Hyatt Hotels has made a commitment to source ASC certified seafood as part of a major global initiative to source seafood responsibly.
As part of the effort to responsibly source more than 50 per cent of their seafood by 2018, Hyatt will work towards purchasing more than 15 per cent of its supply from Aquaculture Stewardship Council (ASC) certified farms and Marine Stewardship Council (MSC) certified fisheries.
“We are deeply focused on improving the health of our planet and our communities by implementing sustainable practices, and we hope that this effort to responsibly source more than 50 per cent of seafood purchased by our hotels by 2018 will set a new standard for the hospitality industry,” said Mark Hoplamazian, President and CEO of Hyatt Hotels Corporation. “Not only is fishing an important livelihood in many of the communities where Hyatt hotels operate, but many people around the world rely on fish as a primary source of protein, making it essential to help protect the world’s oceans. As we continue to live out our mission of making a difference in the lives of the people we touch every day, and demonstrate care in everything we do, these overarching goals and call-to-action show our dedication to acting responsibly and doing what is best for our colleagues, guests, and owners.”
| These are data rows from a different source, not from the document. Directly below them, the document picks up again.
-- ==== Sys2Proof/Tests/Slice0.lean ====
section
/-! SUPPORT. The model's own tests, with expected results from spec/95_test_vectors.md or worked out by hand from the
rule named, and one witness for every statement that has hypotheses. -/

namespace Sys2Proof.Tests.Slice0

open Sys2Proof Sys2Proof.Machine

/-! ## Helpers -/

/-- BUF_BYTES = 256 and ODD_TAIL = PAD_ZERO, as spec/95_test_vectors.md assumes unless it says otherwise. The firmware
checksum is left open there. -/
def cfg256 (tail : OddTail := .padZero) (len : FwLength := .payloadOnly) (crc : List Byte → Half := fun _ => 0) : Config :=
  ⟨244, tail, len, crc⟩

/-- One FW_CRC16 among many, for the firmware vectors: the plain sum of the first three words. -/
def sumCrc (b : List Byte) : Half := rdLE16 b 0 + rdLE16 b 2 + rdLE16 b 4

/-- BUF_BYTES = 64. -/
def cfg64 : Config := ⟨52, .padZero, .payloadOnly, fun _ => 0⟩

/-- BUF_BYTES = 65535. -/
def cfg65535 : Config := ⟨65523, .padZero, .payloadOnly, fun _ => 0⟩

/-- A state about to ENCODE. -/
def txState (m : Mode) (hdr seqPlen : Word) (payload : List Byte) : State :=
  writeReg (writeReg { State.reset with mode := m, fb := Memory.write [] (hdrLen m) payload } .txHdr hdr) .txSeqPlen seqPlen

/-- A state about to DECODE the frame `f`. -/
def rxState (m : Mode) (f : List Byte) : State :=
  { State.reset with mode := m, fb := Memory.write [] 0 f, flen := BitVec.ofNat 16 f.length }

/-- The bytes written from index 0 on. -/
def frameBytes (s : State) : List Byte := s.fb.map Prod.snd

/-- STATUS and the four RX registers as the host reads them. -/
def rxWords (s : State) : List Word := [0x08, 0x20, 0x24, 0x28, 0x2C].map (regRead s)

/-- The frame of V-D1. -/
def frameD1 : List Byte := [0x7E, 0x01, 0x00, 0x00, 0x00, 0x00, 0x00, 0x00, 0x00, 0x0C, 0x81, 0xF2]

/-- The frame of V-E3 under PAD_ZERO: 15 bytes. -/
def frameE3 : List Byte :=
  [0x7E, 0x02, 0x00, 0x80, 0x20, 0x10, 0x12, 0x34, 0x00, 0x0F, 0xD8, 0x6D, 0xAA, 0xBB, 0xCC]

/-- The frame of V-E3 under IGNORE. -/
def frameE3Ignore : List Byte :=
  [0x7E, 0x02, 0x00, 0x80, 0x20, 0x10, 0x12, 0x34, 0x00, 0x0F, 0xA4, 0x6E, 0xAA, 0xBB, 0xCC]

/-- The no-CRC frame of V-D11. -/
def frameD11 : List Byte := [0x7E, 0x01, 0x00, 0x00, 0x10, 0x20, 0x00, 0x01, 0x00, 0x0E, 0x02, 0x01, 0x00, 0x03]

/-! ## Well-formedness and decoding -/

/-- RSV = 0x01 is refused (R71, first condition; V-K3). -/
theorem test_wellformed_rsv_refused : WellFormed.rsv 0x00000110 = false ∧ WellFormed.word 0x00000110 = false := by decide

/-- OPC 0x04 is refused (R71, second condition; V-K4). -/
theorem test_wellformed_opc_refused : WellFormed.opc 0x00000004 = false ∧ WellFormed.word 0x00000004 = false := by decide

/-- The words of the seven commands, and words that differ from them in one field, are legal exactly as R71 says. -/
theorem test_wellformed_words_accepted :
    WellFormed.word 0xFFFF0000 = true ∧ WellFormed.word 0x000000FF = true ∧ WellFormed.word 0x000080FF = false := by decide

/-- NOP: ARG `0000000000000000`, RSV `00000000`, OPC `00000000` (R70). -/
theorem test_decode_nop : decode 0b00000000000000000000000000000000 = .ok (.nop 0x0000) := by decide

/-- CRC_CLEAR: OPC `00000001`. -/
theorem test_decode_crc_clear : decode 0b00000000000000000000000000000001 = .ok (.crcClear 0x0000) := by decide

/-- CRC_WORD 0x4321: ARG `0100001100100001`, OPC `00000010` (R111's example). -/
theorem test_decode_crc_word : decode 0b01000011001000010000000000000010 = .ok (.crcWord 0x4321) := by decide

/-- CRC_BYTE 0xAB12: ARG `1010101100010010`, OPC `00000011` (V-S12). -/
theorem test_decode_crc_byte : decode 0b10101011000100100000000000000011 = .ok (.crcByte 0xAB12) := by decide

/-- ENCODE: OPC `00010000`. -/
theorem test_decode_encode : decode 0b00000000000000000000000000010000 = .ok (.encode 0x0000) := by decide

/-- DECODE: OPC `00010001`. -/
theorem test_decode_decode : decode 0b00000000000000000000000000010001 = .ok (.decode 0x0000) := by decide

/-- SRST: OPC `11111111`. -/
theorem test_decode_srst : decode 0b00000000000000000000000011111111 = .ok (.srst 0x0000) := by decide

/-- The ends of the reserved OPC ranges, and RSV in its lowest and highest bit (R74). -/
theorem test_decode_reserved_refused :
    decode 0x00000004 = .error (.reservedOpcode 0x04) ∧ decode 0x0000000F = .error (.reservedOpcode 0x0F) ∧
    decode 0x00000012 = .error (.reservedOpcode 0x12) ∧ decode 0x000000FE = .error (.reservedOpcode 0xFE) ∧
    decode 0x00000110 = .error .reservedBits ∧ decode 0x00008000 = .error .reservedBits := by decide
This is the first phase of a long-term seafood sustainability strategy in partnership with the World Wildlife Fund (WWF). The partnership also focuses on eliminating the procurement of highly vulnerable seafood species.
“Hyatt has the opportunity to set a new standard for the industry and play a critical role in showing demand for responsibly sourced seafood,” said Caroline Tippett, Director of Seafood Engagement, WWF. “We look forward to working with Hyatt in an effort to ensure more sustainable sourcing through global buying practices at Hyatt hotels and through its training efforts for its colleagues worldwide. Hyatt’s ban on shark fin from food and beverage offerings will also help protect valuable shark species that are crucial for maintaining the health of our marine ecosystems.”
Hyatt’s procurement will have an initial emphasis on key species such as salmon, shrimp, grouper, Chilean sea bass and tuna. There will be a clear preference for ASC and MSC certified seafood as well as sourcing from those farms or fisheries involved in Aquaculture or Fishery Improvement Projects.